Implementation:InternLM Lmdeploy Pipeline Chat VLM
| Knowledge Sources | |
|---|---|
| Domains | Vision_Language_Models, Multimodal_AI |
| Last Updated | 2026-02-07 15:00 GMT |
Overview
Concrete tool for executing vision-language model inference with image-text inputs through the Pipeline chat interface provided by the LMDeploy library.
Description
The Pipeline.chat() method and Pipeline.__call__() with tuple inputs provide VLM inference capabilities. The chat method supports multi-turn conversations with session state, while __call__ handles batch VLM inference. Both accept prompts as tuples of (text, image) or (text, [image1, image2]).
Usage
Use Pipeline.__call__() for batch VLM inference and Pipeline.chat() for interactive multi-turn VLM conversations. Pass images as PIL Image objects loaded via load_image().
Code Reference
Source Location
- Repository: lmdeploy
- File: lmdeploy/pipeline.py
- Lines: L169-227 (chat), L83-122 (infer), L305-309 (__call__)
Signature
class Pipeline:
def chat(self,
prompt: str | Tuple[str, Union[Image, List[Image]]],
session=None,
gen_config: GenerationConfig = None,
stream_response: bool = False,
do_preprocess: bool = None,
adapter_name: str = None,
**kwargs) -> Session | Iterator:
"""Multi-turn chat with optional image input."""
...
def __call__(self,
prompts: List[Tuple] | Tuple | List[str] | str,
gen_config=None, **kwargs):
"""Batch inference with optional image inputs."""
...
Import
from lmdeploy import pipeline
from lmdeploy.vl import load_image
I/O Contract
Inputs
| Name | Type | Required | Description |
|---|---|---|---|
| prompt | str or Tuple[str, Image] | Yes | Text prompt or (text, image) tuple |
| session | Session | No | Session object for multi-turn conversations |
| gen_config | GenerationConfig | No | Generation parameters |
| stream_response | bool | No | Enable token streaming (default: False) |
Outputs
| Name | Type | Description |
|---|---|---|
| Session | Session | Updated session with response (chat mode) |
| Response or List[Response] | Response | Generated text describing/analyzing images (batch mode) |
Usage Examples
Single Image Inference
from lmdeploy import pipeline, TurbomindEngineConfig
from lmdeploy.vl import load_image
pipe = pipeline('OpenGVLab/InternVL2-8B',
backend_config=TurbomindEngineConfig(session_len=8192))
image = load_image('https://example.com/photo.jpg')

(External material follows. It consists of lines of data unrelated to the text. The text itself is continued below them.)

-- ==== Sys2Proof/Machine/Engine.lean ====
section
/-!
DEFINITION. The lookup engines (R191, R192, R197, R211 to R215, R219, R222, R226, R229 to R235): parts, adds,
folds, repacking, what waits for a row page, and the events PART, UPDATE, ROW_PAGE_INSTALL and those of the
governor.
-/

namespace Sys2Proof.Machine

/-- A row page that could not be read, with the code of its READ (R194, R275). -/
abbrev Lost := Option (Nat × Code)

/-- A row as its home engine finds it (R211). -/
inductive RowRead where
  | got (s : State) (bs : List Byte) (bad : Bool) (hot : Bool) | miss (id : Nat) | lost (code : Code)

namespace State

/-- Look for a row: a half of the hot store, locator and page in the cache, and the well on a miss (R205, R211). -/
def readRow (s : State) (e : Nat) (half : Bool) (tid : Nat) (t : Table) (inst row : Nat) (lost : Lost) : RowRead :=
  match s.hotCopy e half tid row inst with
  | some x => .got s x.raw x.bad true
  | none => match s.rowAt tid t inst row with
    | .miss id => match lost with
      | some (l, c) => if l = id then .lost c else .miss id
      | none => .miss id
    | .at_ id off => let (bs, bad) := s.rowBytes t (.at_ id off)
      .got (s.useRow tid t inst row id) bs bad false
    | .bad id => .got (s.hitPage id) (List.replicate t.rowSize 0) true false
    | .zero => .got s (List.replicate t.rowSize 0) false false

/-! ### Pooling (R183, R187) -/

/-- A partial sum with one more row. -/
def poolRow (op : Nat) (acc : List FVal) (w : Word) (weighted : Bool) (vs : List FVal) : List FVal :=
  if op = 0 then vs
  else if weighted then
    let acc := if acc.isEmpty then vs.map fun _ => FVal.zero else acc
    (acc.zip vs).map fun (a, v) => rnd32 ((ofF32 w).mul v |>.add a)
  else if acc.isEmpty then vs
  else (acc.zip vs).map fun (a, v) => rnd32 (a.add v)

/-- Set a bit of a flags byte. -/
def setBit (f : BitVec 8) (i : Nat) (x : Bool) : BitVec 8 := if x then f ||| BitVec.ofNat 8 (2 ^ i) else f

end State

/-- How an attempt to serve a part goes. -/
structure PartRun where
  s : State
  p : RowPart
  code : Code

namespace State

/-- Serve one row of a part, or leave it for later when its page must be read. `later` says that the part has
waited before, for the pages `old`. -/
def serveRow (e : Nat) (t : Table) (weighted later : Bool) (old : List Nat) (lost : Lost) (k : Nat) (r : PartRun)
    (it : (Nat × Word) × Nat) : PartRun :=
  if r.code ≠ .ok then r
  else
    let (row, w) := it.1
    match r.s.readRow e r.p.half r.p.tid t r.p.inst row lost with
    | .lost c => { r with code := c }
    | .miss id =>
      let (s, w) := r.s.await id (if old.contains id || r.p.waits.contains id then some id else none)
      { r with s := s, p := { r.p with
          items := r.p.items ++ [it.1]
          flags := setBit r.p.flags 4 true
          waits := w.toList.foldl setInsert r.p.waits } }
    | .got s bs bad hot =>
      let s := (if hot then s.bump .rowsHot e 1 else if later then s.bump .rowsWell e 1 else s.bump .rowsCis e 1).cmsCount e r.p.tid row
      let (vs, bad) := if r.p.op = 3 then ([], bad) else s.rowVals r.p.tid t r.p.inst row bs bad
      let vec := if r.p.op = 3 then [] else poolRow r.p.op (r.p.vec.map ofF32) w weighted vs
      { r with
        s := s
        p := { r.p with
          -- The payload of a NaN in a partial sum is a free value (log entry 1).
          vec := vec.zipIdx.map fun (v, i) => f32Word (Config.freeAt k (2048 * it.2 + i)) v
          count := r.p.count + 1
          flags := setBit r.p.flags 5 (vs.any FVal.isNan || vec.any FVal.isNan)
          bad := r.p.bad || bad
          raw := if r.p.op = 3 then bs else r.p.raw } }

/-- Serve what can be served of a part, its rows in an order that the spec leaves open (R48, log entry 1). -/
def serve (s : State) (e : Nat) (p : RowPart) (later : Bool) (lost : Lost) : PartRun :=
  match s.table p.tid with
  | none => ⟨s, p, .state⟩
  | some t =>
    if !t.serves p.inst then ⟨s, p, .version⟩
    else
      let (k, s) := s.draw
      let weighted := p.op == 4
      let items := anyOrder k 0 p.items.length p.items
      items.zipIdx.foldl (serveRow e t weighted later p.waits lost k)
        ⟨s, { p with items := [], waits := [] }, if p.items.any (fun i => decide (t.rows ≤ i.1)) then .range else .ok⟩

/-! ### Answers -/

/-- Send a response (R396, R400): an undeliverable one is dropped and counted. -/
def respond (s : State) (p : Packet) : State :=
  match s.route p.dst 0 with
  | none => s.bump .tlkNoroute 0 1
  | some l => s.sendOn l { p with src := s.node }

/-- A NAK of a request with a code (R396). -/
def nak (s : State) (p : Packet) (code : Code) : State :=
  s.respond ⟨p.src, 0, 0, 0x14, false, p.tag, 0, p.addr, code.toNat, []⟩

/-- Bytes of a vector of words. -/
def wordBytes (v : List Word) : List Byte := v.flatMap fun w => leBytes 4 w.toNat

/-- Words of a byte string. -/
def wordsOf (bs : List Byte) : List Word :=
  (List.range (bs.length / 4)).map fun i => BitVec.ofNat 32 (leNat ((bs.drop (4 * i)).take 4))

/-- PMASK of a body that is poisoned whole. -/
def fullMask (bad : Bool) (n : Nat) : Nat := if bad then 2 ^ ((n + 63) / 64) - 1 else 0

/-- The PSUM packets of a partial sum: two when the vector exceeds 2,048 bytes (R396). -/
def psumPkts (dst tag : Nat) (vec : List Word) (count : Nat) (flags : BitVec 8) (bad : Bool) : List Packet :=
  let arg := count % 2 ^ 16 + 2 ^ 16 * flags.toNat
  let mk := fun (v : List Word) (x : Nat) =>
    (⟨dst, 0, 0, 0x12, false, tag, fullMask bad (4 * v.length), 0, arg + 2 ^ 24 * x, wordBytes v⟩ : Packet)
  if vec.length ≤ 512 then [mk vec 0]
  else [mk (vec.take (vec.length / 2)) 2, mk (vec.drop (vec.length / 2)) 3]

/-- A part is answered to who asked: a partial sum, or the code that ends it (R194, R197). -/
def answerTo (s : State) (to_ : Sender) (p : RowPart) (code : Code) : State :=
  match to_ with
  | .core c job bag =>
    { s with psums := s.psums ++ [⟨c, job, bag, p.vec, p.count, p.flags, p.bad, p.raw, code⟩] }
  | .node n tag | .relay _ n tag =>
    if code ≠ .ok then s.respond ⟨n, 0, 0, 0x14, false, tag, 0, 0, code.toNat, []⟩
    else (psumPkts n tag p.vec p.count p.flags p.bad).foldl respond s

def partsOf (s : State) (e : Nat) : List RowPart := s.parts.getD e []
def addsOf (s : State) (e : Nat) : List Add := s.adds.getD e []
def setParts (s : State) (e : Nat) (l : List RowPart) : State := { s with parts := s.parts.set e l }
def setAdds (s : State) (e : Nat) (l : List Add) : State := { s with adds := s.adds.set e l }

/-- A sum of partial sums with one more, in order of arrival (R197). -/
def addSums (k : Nat) (a b : List Word) : List Word :=
  if a.isEmpty then b
  else (a.zip b).zipIdx.map fun ((x, y), i) => f32Word (Config.freeAt k i) ((ofF32 x).add (ofF32 y))

/-- The answer to rows that an engine forwarded while it pooled the rest of their part (R219; log entry 26). -/
def relayPsum (s : State) (e : Nat) (who : Sender) (x : Psum) : State :=
  match (s.partsOf e).find? fun p => p.sender == who && decide (p.subs ≠ 0) with
  | none => s
  | some p =>
    if x.code ≠ .ok then (s.setParts e ((s.partsOf e).erase p)).answerTo who p x.code
    else
      let (k, s) := s.draw
      let p' := { p with
        vec := addSums k p.vec x.vec
        count := p.count + x.count
        flags := p.flags ||| x.flags
        bad := p.bad || x.bad
        subs := p.subs - 1 }
      if p'.subs = 0 ∧ p'.items.isEmpty then (s.setParts e ((s.partsOf e).erase p)).answerTo who p' .ok
      else s.setParts e ((s.partsOf e).map fun q => if q = p then p' else q)

/-- A part is answered. -/
def answerPart (s : State) (p : RowPart) (code : Code) : State :=
  match p.sender with
  | .relay e n tag => s.relayPsum e (.node n tag) ⟨0, 0, 0, p.vec, p.count, p.flags, p.bad, p.raw, code⟩
  | x => s.answerTo x p code

/-! ### Repacking (R215) -/

/-- How a row's move goes. -/
inductive RowMove where
  | done (s : State) | miss (id : Nat) | wait | drop

/-- Move a row of a PACKED instar into a fresh slot (R215): its bytes, then its locator. A row that is nowhere or
poisoned stays where it is (log entry 65). -/
def moveRow (s : State) (e tid : Nat) (t : Table) (inst row : Nat) : RowMove :=
  match s.rowAt tid t inst row with
  | .miss id => .miss id
  | .at_ id off =>
    let (bs, bad) := s.rowBytes t (.at_ id off)
    if bad || !t.packed inst then .drop
    else match s.newSlot e tid t inst row with
      | .ready s1 id1 off1 => .done (s1.writePage id1 off1 bs)
      | .miss id => .miss id
      | .full => .wait
  | _ => .drop

/-- Move rows, given as instar and row, all or none: the pages that must be read first otherwise. -/
def moveRows (e tid : Nat) (t : Table) : List (Nat × Nat) → State → Except (List Nat) State
  | [], s => .ok s
  | (i, r) :: rest, s =>
    match s.moveRow e tid t i r with
    | .done s1 => moveRows e tid t rest s1
    | .drop => moveRows e tid t rest s
    | .wait => .error []
    | .miss id => match moveRows e tid t rest s with
      | .ok _ => .error [id]
      | .error l => .error (setInsert l id)

/-- More than half of the bytes of a page found through locators are free, and it is no tail. -/
def sparse (s : State) (t : Table) (id : Nat) (p : Page) : Bool :=
  p.packed && !p.loc && !p.miss && p.poison.isEmpty &&
    ((s.liveRows id p t).any fun l => decide (2 * t.rowSize * (l.map (·.2)).eraseDups.length < 2048)) &&
    !(s.tails.any fun x => x.1 == p.tid && p.insts.contains x.2.1 && x.2.2.1 == p.group && x.2.2.2.1 == p.page)

/-- Return a sparse page: its rows move into new pages, and it goes back to the well engine (R215). -/
def returnPage (s : State) (id : Nat) : State :=
  match s.page id with
  | none => s
  | some p => match s.table p.tid with
    | none => s
    | some t =>
      if !s.sparse t id p then s
      else
        let e := p.engine
        match moveRows e p.tid t ((s.liveRows id p t).getD []) s with
        | .ok s1 =>
          -- A row that did not move keeps the page.
          if (s1.page id).any fun q => (s1.liveRows id q t).any (·.isEmpty) then s1.dropPage id else s
        | .error l =>
          let s1 := l.foldl (fun s i =>
            if p.swept ∧ s.missing i then s else s.missPage i) s
          { s1 with pages := s1.pages.mapV fun k q => if k = id then { q with swept := true } else q }

/-- Pages of a group that can be returned are. -/
def returnGroup (s : State) (tid group : Nat) : State :=
  (s.pages.filter fun kv => kv.2.tid == tid && kv.2.group == group).foldl (fun s kv => s.returnPage kv.1) s

/-- The candidates of a table's group. -/
def candidates (s : State) (tid inst group : Nat) : List Cand :=
  s.repacks.filter fun x => x.tid == tid && x.inst == inst && x.group == group

/-- Repack when a group's candidates fill a page (R215): the tail moves to a fresh page, the rows go into it, and
pages left sparse are returned. -/
def repack (s : State) (e tid : Nat) (t : Table) (inst group : Nat) : State :=
  let now := (s.candidates tid inst group).take t.perPage
  if now.length < t.perPage then s
  else
    match moveRows e tid t (now.map fun c => (inst, c.row)) (s.setTail tid inst group 0 2048) with
    | .ok s1 => ({ s1 with repacks := s1.repacks.filter fun x => !now.contains x }).returnGroup tid group
    | .error l => l.foldl (fun s id =>
        -- The rows that wait for the page join its entry once.
        let old := now.any fun c => c.wait == some id
        let (s1, w) := s.await id (if old then some id else none)
        { s1 with repacks := s1.repacks.map fun c =>
            if now.contains c && decide (s.rowAt tid t inst c.row = .miss id) then { c with wait := w } else c }) s

/-- A part that read the well is sampled for repacking: which ones is a free value (R215, log entry 1). -/
def sample (s : State) (e : Nat) (p : RowPart) : State :=
  match s.table p.tid with
  | none => s
  | some t =>
    let (k, s) := s.draw
    if !t.packed p.inst || !p.flags.getLsbD 4 ||
        (Config.freeAt k 0).toNat % (max 1 (s.fld .foldCfg 0 23 16)) ≠ 0 then s
    else match p.all with
      | [] => s
      | r0 :: _ =>
        let g := t.groupOf r0
        let new := (p.all.filter fun r => t.groupOf r == g).eraseDups.filter fun r =>
          !(s.candidates p.tid p.inst g).any fun c => c.row == r
        ({ s with repacks := s.repacks ++ new.map fun r => (⟨p.tid, p.inst, g, r, e, none⟩ : Cand) }).repack e p.tid t p.inst g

response = pipe(('Describe this image in detail', image))
print(response.text)
Multi-turn Chat
from lmdeploy import pipeline
from lmdeploy.vl import load_image
pipe = pipeline('OpenGVLab/InternVL2-8B')
image = load_image('photo.jpg')
# First turn with image
session = pipe.chat(('What is in this image?', image))
print(session.response.text)
# Follow-up question (same session)
session = pipe.chat('How many objects are there?', session=session)
print(session.response.text)